Both the line containing "(State.rowRepair s a1 a2) := by" and the line containing "State.forPitches_keeps | apply State.repairFault_keeps)" belong to the span. Output exactly that span from the listing below, and nothing outside it.

* _Exercise material_:
══════

/-! ## Health -/

theorem telemetryBody_keeps (a0 : PitchId) (a1 : Cmd) (a2 : HostPort) (a3 : Bytes) (s : State) (_ha0 : A a0) (h : Keeps A
    d s₀ s) : ActKeeps A d s₀ (telemetryBody a0 a1 a2 a3 s) := by
  unfold telemetryBody
  repeat' first
    | exact fun _ hx => hx
    | (with_reducible first
        | intro _ | assumption | apply State.bulkResult_keeps | apply Act.done_keeps | apply Act.owe_keeps
        | apply Act.wait_keeps | apply Act.ok_keeps | apply Act.no_keeps)
    | exact fun _ hx => hx
    | (extract_lets +onlyGivenNames lv; clear_value lv) | split

theorem execTelemetryRead_keeps (a0 : PitchId) (s : State) (hA : ∀ q, A q) (h : Keeps A d s₀ s) : ResultKeeps A d s₀
    (execTelemetryRead a0 s) := by
  unfold execTelemetryRead
  repeat' first
    | (with_reducible first
        | intro _ | assumption | apply State.command_keeps | apply telemetryBody_keeps | apply Result.live_keeps
        | apply Result.next_keeps)
    | exact hA _

theorem logReadBody_keeps (a0 : PitchId) (a1 : Cmd) (a2 : HostPort) (a3 : Bytes) (s : State) (_ha0 : A a0) (h : Keeps A d
    s₀ s) : ActKeeps A d s₀ (logReadBody a0 a1 a2 a3 s) := by
  unfold logReadBody
  repeat' first
    | exact fun _ hx => hx
    | (with_reducible first
        | intro _ | assumption | apply State.bulkResult_keeps | apply Act.done_keeps | apply Act.owe_keeps
        | apply Act.wait_keeps | apply Act.ok_keeps | apply Act.no_keeps | apply State.draw_keeps
        | refine State.draw_match_keeps _ ?_ ?_)
    | exact fun _ hx => hx
    | (extract_lets +onlyGivenNames lv; clear_value lv) | split

theorem execHealthLogRead_keeps (a0 : PitchId) (s : State) (hA : ∀ q, A q) (h : Keeps A d s₀ s) : ResultKeeps A d s₀
    (execHealthLogRead a0 s) := by
  unfold execHealthLogRead
  repeat' first
    | (with_reducible first
        | intro _ | assumption | apply State.command_keeps | apply logReadBody_keeps | apply Result.live_keeps
        | apply Result.next_keeps)
    | exact hA _

theorem execSpareRotation_keeps (a0 : Fin 8) (s : State) (h : Keeps A d s₀ s) : ResultKeeps A d s₀ (execSpareRotation a0
    s) := by
  unfold execSpareRotation
  repeat' first
    | (with_reducible first
        | intro _ | assumption | apply State.setCluster_keeps | apply Result.live_keeps | apply Result.next_keeps)
    | (extract_lets +onlyGivenNames lv; clear_value lv) | split

theorem State.rotationEffect_keeps (s : State) (a1 : Fin 8) (h : Keeps A d s₀ s) : Keeps A d s₀ (State.rotationEffect s
    a1) := by
  unfold State.rotationEffect
  repeat' first
    | (with_reducible first
        | intro _ | assumption | apply State.setCluster_keeps | apply State.advanceTo_keeps | apply State.setCells_keeps)
    | (extract_lets +onlyGivenNames lv; have hlv : Keeps A d s₀ lv; unfold lv; on_goal 2 => clear_value lv)
    | (extract_lets +onlyGivenNames lv; clear_value lv) | split

theorem execRotationEffect_keeps (a0 : Fin 8) (s : State) (h : Keeps A d s₀ s) : ResultKeeps A d s₀ (execRotationEffect
    a0 s) := by
  unfold execRotationEffect
  repeat' with_reducible first
    | intro _ | assumption | apply State.rotationEffect_keeps | apply Result.live_keeps

theorem State.rotationTest_keeps (s : State) (a1 : Fin 8) (a2 : Bool) (hA : ∀ q, A q) (h : Keeps A d s₀ s) : Keeps A d
    s₀ (State.rotationTest s a1 a2) := by
  unfold State.rotationTest
  repeat' first
    | (with_reducible first
        | intro _ | assumption | apply State.setCells_keeps | apply State.setCluster_keeps | apply State.repairDone_keeps
        | apply State.takeSpare_keeps)
    | exact hA _ | (extract_lets +onlyGivenNames lv; have hlv : Keeps A d s₀ lv; unfold lv; on_goal 2 => clear_value lv)
    | (extract_lets +onlyGivenNames lv; clear_value lv) | split

theorem execRotationBistComplete_keeps (a1 : Fin 8) (a2 : List W128) (a3 : Bool) (s : State) (hA : ∀ p, A p) (h : Keeps
    A d s₀ s) : ResultKeeps A d s₀ (execRotationBistComplete a1 a2 a3 s) := by
  unfold execRotationBistComplete
  repeat' first
    | (with_reducible first
        | intro _ | assumption | apply Result.live_keeps | apply State.rotationTest_keeps | apply Keeps.foldl
        | apply Result.next_keeps)
    | exact hA _
    | (extract_lets +onlyGivenNames lv; have hlv : Keeps A d s₀ lv; unfold lv; on_goal 2 => clear_value lv)
    | (extract_lets +onlyGivenNames lv; clear_value lv)
    | split
    | with_reducible apply netOut_keeps
    | (fail_if_no_progress with_reducible apply Keeps.ofFields)

theorem State.withdrawBank_keeps (s : State) (a1 : ℕ) (a2 : ℕ) (hA : ∀ p, A p) (h : Keeps A d s₀ s) : Keeps A d s₀
    (State.withdrawBank s a1 a2) := by
  unfold State.withdrawBank
  repeat' first
    | (with_reducible first
        | intro _ | assumption | apply State.repairDone_keeps | apply State.forPitches_keeps
        | apply State.repairFault_keeps | apply Keeps.foldl)
    | exact hA _
    | (extract_lets +onlyGivenNames lv; have hlv : Keeps A d s₀ lv; unfold lv; on_goal 2 => clear_value lv)
    | (extract_lets +onlyGivenNames lv; clear_value lv)
    | split
    | with_reducible apply netOut_keeps
    | (fail_if_no_progress with_reducible apply Keeps.ofFields)

theorem State.rowRepair_keeps (s : State) (a1 : EccMem) (a2 : ℕ) (hA : ∀ q, A q) (h : Keeps A d s₀ s) : Keeps A d s₀
    (State.rowRepair s a1 a2) := by
  unfold State.rowRepair
  repeat' first
    | (with_reducible first
        | intro _ | assumption | apply State.repairDone_keeps | apply State.holdRepair_keeps | apply State.takeSpare_keeps
        | apply State.withdrawBank_keeps | apply State.forPitches_keeps | apply State.repairFault_keeps)
    | exact hA _ | (extract_lets +onlyGivenNames lv; have hlv : Keeps A d s₀ lv; unfold lv; on_goal 2 => clear_value lv)
    | (extract_lets +onlyGivenNames lv; clear_value lv) | split

theorem State.noteHbm_keeps (s : State) (a1 : ℕ) (h : Keeps A d s₀ s) : Keeps A d s₀ (State.noteHbm s a1) := by
  unfold State.noteHbm
  repeat' first
    | (with_reducible first | intro _ | assumption | apply netOut_keeps)
    | (extract_lets +onlyGivenNames lv; clear_value lv) | split | (fail_if_no_progress with_reducible apply Keeps.ofFields)

theorem State.noteSram_keeps (s : State) (a1 : EccMem) (a2 : ℕ) (hA : ∀ q, A q) (h : Keeps A d s₀ s) : Keeps A d s₀
    (State.noteSram s a1 a2) := by
  unfold State.noteSram
  repeat' first
    | (with_reducible first | intro _ | assumption | apply State.rowRepair_keeps | apply netOut_keeps) | exact hA _
    | (extract_lets +onlyGivenNames lv; have hlv : Keeps A d s₀ lv; unfold lv; on_goal 2 => clear_value lv)
    | (extract_lets +onlyGivenNames lv; clear_value lv) | split | (fail_if_no_progress with_reducible apply Keeps.ofFields)

theorem State.eccCorrected_keeps (s : State) (a1 : EccWord) (hA : ∀ q, A q) (h : Keeps A d s₀ s) : Keeps A d s₀
    (State.eccCorrected s a1) := by
  unfold State.eccCorrected
  repeat' first
    | (with_reducible first
        | intro _ | assumption | apply State.count_keeps | apply State.noteHbm_keeps | apply State.noteSram_keeps
        | apply netOut_keeps)
    | exact hA _ | (extract_lets +onlyGivenNames lv; have hlv : Keeps A d s₀ lv; unfold lv; on_goal 2 => clear_value lv)
    | (extract_lets +onlyGivenNames lv; clear_value lv) | split | (fail_if_no_progress with_reducible apply Keeps.ofFields)

theorem State.scrub_keeps (s : State) (a1 : EccWord) (hA : ∀ p, A p) (h : Keeps A d s₀ s) : Keeps A d s₀ (State.scrub s
    a1) := by
  unfold State.scrub
  repeat' first
    | (with_reducible first
        | intro _ | assumption | apply State.advanceTo_keeps | apply State.eccCorrected_keeps
        | apply Keeps.foldl)
    | exact hA _
    | (extract_lets +onlyGivenNames lv; have hlv : Keeps A d s₀ lv; unfold lv; on_goal 2 => clear_value lv)
    | (extract_lets +onlyGivenNames lv; clear_value lv)
    | split
    | with_reducible apply netOut_keeps
    | (fail_if_no_progress with_reducible apply Keeps.ofFields)

theorem execScrubPass_keeps (a0 : EccWord) (s : State) (hA : ∀ q, A q) (h : Keeps A d s₀ s) : ResultKeeps A d s₀
    (execScrubPass a0 s) := by
  unfold execScrubPass
  repeat' first
    | (with_reducible first
        | intro _ | assumption | apply State.scrub_keeps | apply Result.live_keeps | apply Result.next_keeps)
    | exact hA _

theorem State.segmentRemap_keeps (s : State) (a1 : ℕ) (a2 : ℕ) (hA : ∀ q, A q) (h : Keeps A d s₀ s) : Keeps A d s₀
    (State.segmentRemap s a1 a2) := by
  unfold State.segmentRemap
  repeat' first
    | (with_reducible first
        | intro _ | assumption | apply State.repairDone_keeps | apply State.forPitches_keeps
        | apply State.repairFault_keeps | apply netOut_keeps)
    | exact hA _ | (extract_lets +onlyGivenNames lv; have hlv : Keeps A d s₀ lv; unfold lv; on_goal 2 => clear_value lv)
    | (extract_lets +onlyGivenNames lv; clear_value lv) | split | (fail_if_no_progress with_reducible apply Keeps.ofFields)

theorem execHbmSegmentRemap_keeps (a0 : Fin 6) (a1 : ℕ) (s : State) (hA : ∀ q, A q) (h : Keeps A d s₀ s) : ResultKeeps A
    d s₀ (execHbmSegmentRemap a0 a1 s) := by
  unfold execHbmSegmentRemap
  repeat' first
    | (with_reducible first
        | intro _ | assumption | apply State.segmentRemap_keeps | apply Result.live_keeps | apply Result.next_keeps)
    | exact hA _

theorem State.remapEffect_keeps (s : State) (a1 : ℕ) (hA : ∀ q, A q) (h : Keeps A d s₀ s) : Keeps A d s₀
    (State.remapEffect s a1) := by
  unfold State.remapEffect
  repeat' first
    | (with_reducible first
        | intro _ | assumption | apply State.advanceTo_keeps | apply State.repairDone_keeps | apply State.holdRepair_keeps
        | apply State.takeSpare_keeps | apply Keeps.foldl | apply netOut_keeps)
    | exact hA _ | (extract_lets +onlyGivenNames lv; have hlv : Keeps A d s₀ lv; unfold lv; on_goal 2 => clear_value lv)
    | (extract_lets +onlyGivenNames lv; clear_value lv) | split | (fail_if_no_progress with_reducible apply Keeps.ofFields)

theorem execHbmRemapEffect_keeps (a0 : Fin 6) (s : State) (hA : ∀ q, A q) (h : Keeps A d s₀ s) : ResultKeeps A d s₀
    (execHbmRemapEffect a0 s) := by
  unfold execHbmRemapEffect
  repeat' first
    | (with_reducible first
        | intro _ | assumption | apply State.remapEffect_keeps | apply Result.live_keeps | apply Result.next_keeps)
    | exact hA _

══════

* _Task solution_:
    (State.rowRepair s a1 a2) := by
  unfold State.rowRepair
  repeat' first
    | (with_reducible first
        | intro _ | assumption | apply State.repairDone_keeps | apply State.holdRepair_keeps | apply State.takeSpare_keeps
        | apply State.withdrawBank_keeps | apply State.forPitches_keeps | apply State.repairFault_keeps)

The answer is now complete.